T-Bills

Bank of Canada Resumes Treasury Bill Purchases: What Does This Mean for Inflation?


The Bank of Canada (BoC) restarted its “routine” purchases of short-term Treasury bills (T-bills) on December 16, reigniting debate among economists about the impact of this move on prices in 2026 and the consequences of past asset purchase programs.

The central bank announced the decision on November 13, explaining it was necessary to “restore a more balanced mix of assets on the Bank’s balance sheet.” Treasury bills are debt securities with a maturity of up to one year, which Ottawa issues for temporary funding. The Bank forecasts that it will not need to resume the purchase of long-term government bonds until 2027.

Expert opinions are divided: Some argue that renewed T-bill purchases will increase the money supply and add inflationary pressure. Economist Jack Mintz from Calgary views this as a return to Quantitative Easing (QE), which, in his opinion, provides the government with a “cheap source of finance” for deficits and pushes prices upward. He rejects the idea that the increase in the money supply was unrelated to the inflationary surges of previous years.

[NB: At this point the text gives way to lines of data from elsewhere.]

/-- The fill of a miss register with the next answer of the system: what the answer says of commands before it and of a later fill
does not count there. -/
def State.awaitMiss (s : State) (register : Bool) : State :=
  match s.missOf register with
  | none => s
  | some m => (s.takeAnswer m.kind.want.modify).2.takeMiss register (s.takeAnswer m.kind.want.modify).1

/-- The request in a miss register stands in the way of an address: it is for a block of the same Scache index, or for the same
noncached block. -/
def State.missFor (s : State) (register : Bool) (pa : PAddr) : Bool :=
  match s.missOf register with
  | some m =>
    if m.pa.getLsbD 39 || pa.getLsbD 39 then granule m.pa == granule pa else scIndex (granule m.pa) == scIndex (granule pa)
  | none => false

/-- Before any command other than READ MISS and BCACHE VICTIM the outstanding fills arrive (R467, item 2). -/
def State.awaitFills (s : State) : State := (s.awaitMiss false).awaitMiss true

/-- Serving an address may write back the victim buffer: it is full, or it holds the block. -/
def State.victimsDue (s : State) (pa : PAddr) : Bool :=
  decide (2 ≤ s.victims.length) || s.victims.any fun l => l.holds (granule pa)

/-- Before the Cbox serves an address, an outstanding fill that stands in its way arrives, and all of them if a victim may have to be
written back (R467, item 2); and if both miss registers are taken, that of register 0 (DESIGN CHOICE: R401 does not say which;
notes/assumptions/16.md). -/
def State.readyMiss (s : State) (pa : PAddr) : State :=
  let s0 := if s.victimsDue pa then s.awaitFills else s
  let s1 := if s0.missFor false pa || (s0.miss0.isSome && s0.miss1.isSome) then s0.awaitMiss false else s0
  if s1.missFor true pa then s1.awaitMiss true else s1

/-- A miss register holds the READ MISS of a store. -/
def State.storeMiss (s : State) (register : Bool) : Bool :=
  match s.missOf register with
  | some m => m.kind == .store
  | none => false

/-- The fill that the oldest store waits for arrives. -/
def State.awaitStore (s : State) : State :=
  if s.storeMiss false then s.awaitMiss false else if s.storeMiss true then s.awaitMiss true else s

/-- The fills that loads wait for arrive. -/
def State.awaitLoadFills (s : State) : State :=
  let s1 := if s.missLoads false ≠ [] then s.awaitMiss false else s
  if s1.missLoads true ≠ [] then s1.awaitMiss true else s1

/-! ## What holds a request back (R226, R467) -/

/-- The Cbox starts nothing on the external interface or in the Bcache: idle_bc_h is asserted (R467, item 3). -/
def State.biuHeld (s : State) : Bool := s.pins.idleBc

/-- MAF_MODE<MAF_ARB_DISABLE>: no load miss and no write-buffer entry is sent (R226). -/
def State.arbDisabled (s : State) : Bool := s.mbox.mafMode.getLsbD 5

/-! ## Prefetches (R372) -/

/-- The request in a miss register is for the block of an address. -/
def State.missIs (s : State) (register : Bool) (pa : PAddr) : Bool :=
  match s.missOf register with
  | some m => granule m.pa == granule pa
  | none => false

/-- One prefetch: from the caches at once, or by READ MISS; a prefetch in the register region is dropped, and one of a block that is
already on its way. None while it must wait: for a miss register, for another fill of its Scache index or before a victim, or for
idle_bc_h. -/
def State.sendPrefetch (s : State) (pa : PAddr) : Option State :=
  let register := s.missRegister
  let full := s.miss0.isSome && s.miss1.isSome
  match regionOf pa with
  | .cbox => some s
  | .noncached =>
    if full || s.biuHeld then none
    else some ((s.drive (.readMiss register none false (pa &&& ~~~15#40) 0#4)).holdMiss ⟨pa, .prefetch, 0⟩)
  | .memory =>
    if s.missIs false pa || s.missIs true pa then some s
    else if (s.scLine (granule pa)).isNone && (s.biuHeld || s.missFor false pa || s.missFor true pa ||
        (s.victimsDue pa && (s.miss0.isSome || s.miss1.isSome))) then none
    else if (s.scLine (granule pa)).isSome || (s.bcEnabled && s.bcHit (granule pa)) then
      let p := s.cachedRead .fetch none pa
      some (p.after.arrives .prefetch pa p.bad (p.after.below (granule pa)))
    else if full then none
    else
      let s1 := (s.scLookup .iread pa [granule pa]).noteEvent (.scache false false)
      let p := (if s.bcEnabled then s1.bcProbe true false pa else s1).sendMiss .prefetch pa
      some (p.2.holdMiss ⟨pa, .prefetch, p.1⟩)

/-- The prefetches that wait in the miss address file are sent, the oldest first, as they can be. -/
def State.sendPrefetches (s : State) : List PAddr → State
  | [] => { s with imaf := [] }
  | pa :: rest =>
    match s.sendPrefetch pa with
    | some t => State.sendPrefetches t rest
    | none => { s with imaf := pa :: rest }

/-! ## Sending a write-buffer entry -/

/-- The address of the first longword of an entry. -/
def WbEntry.address (e : WbEntry) : PAddr :=
  granuleAddr e.block + BitVec.ofNat 40 (4 * ((List.range 8).findIdx fun k => e.mask.getLsbD k))

/-- The block of an entry lies in the noncached region. -/
def WbEntry.noncached (e : WbEntry) : Bool := e.block.getLsbD 34

/-- What one attempt to write a block leads to: it is done, with success or without; the block is now in another state, so that the
Mbox sends the entry again (R356, R1046); or the entry waits for a fill. -/
inductive Attempt where
  | done (success : Bool) (s : State)
  | again (s : State)
  | waits (s : State)

/-- The block as an entry will leave it. -/
def State.newData (s : State) (e : WbEntry) (g : Block) : Hexword :=
  if g = e.block then mergeHex (s.below g) e.data e.mask else s.below g

/-- WRITE BLOCK with the whole block as an entry will leave it. -/
def State.blockWrite (s : State) (e : WbEntry) : BusEvent :=
  .writeBlock (s.blockOf (granuleAddr e.block)) ((s.blockGranules e.block).flatMap fun g => cyclesOf 0xFF#8 (s.newData e g))

/-- A write to a shared block (R350, R429): WRITE BLOCK, for which a victim buffer is free (R401); cfail_h with cack_h fails an STx_C
(R363). The system says whether the block stays shared; memory and the Bcache hold the data too, so it is not dirty. -/
def State.writeShared (s : State) (w : Want) (e : WbEntry) : Attempt :=
  let s1 := s.awaitFills.victimRoom
  if s1.before ≠ [] then .again (s1.interpose (s1.blockWrite e))
  else
    let p := ((s1.noteEvent .sharedWrite).drive (s1.blockWrite e)).takeAnswer false
    if w = .cond ∧ p.1.cfail = true then .done false p.2
    else
      .done true ((s1.blockGranules e.block).foldl (fun t g =>
        let t1 := t.scUpdate g fun x =>
          { x.written t.scForcedBad (if g = e.block then e.mask else 0#8) (s1.newData e g) with
            shared := p.1.shared, dirty := false, modified := 0#2 }
        let t2 := if t1.bcEnabled then t1.bcWrite g 3#2 (s1.newData e g) p.1.shared false else t1
        t2.writeMem g 0xFF#8 (s1.newData e g)) p.2)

Others, including former Bank of Canada deputy governor Paul Beaudry, call this move a routine balance-sheet operation that synchronizes the volume of cash in circulation with economic growth and will have little impact on prices. Beaudry believes that fears about inflation rising due to “money printing” are an “old view,” and critics should focus on how adequate the level of interest rates was. Carleton University professor Ian Lee agrees that this is a routine process, not “literal money printing.”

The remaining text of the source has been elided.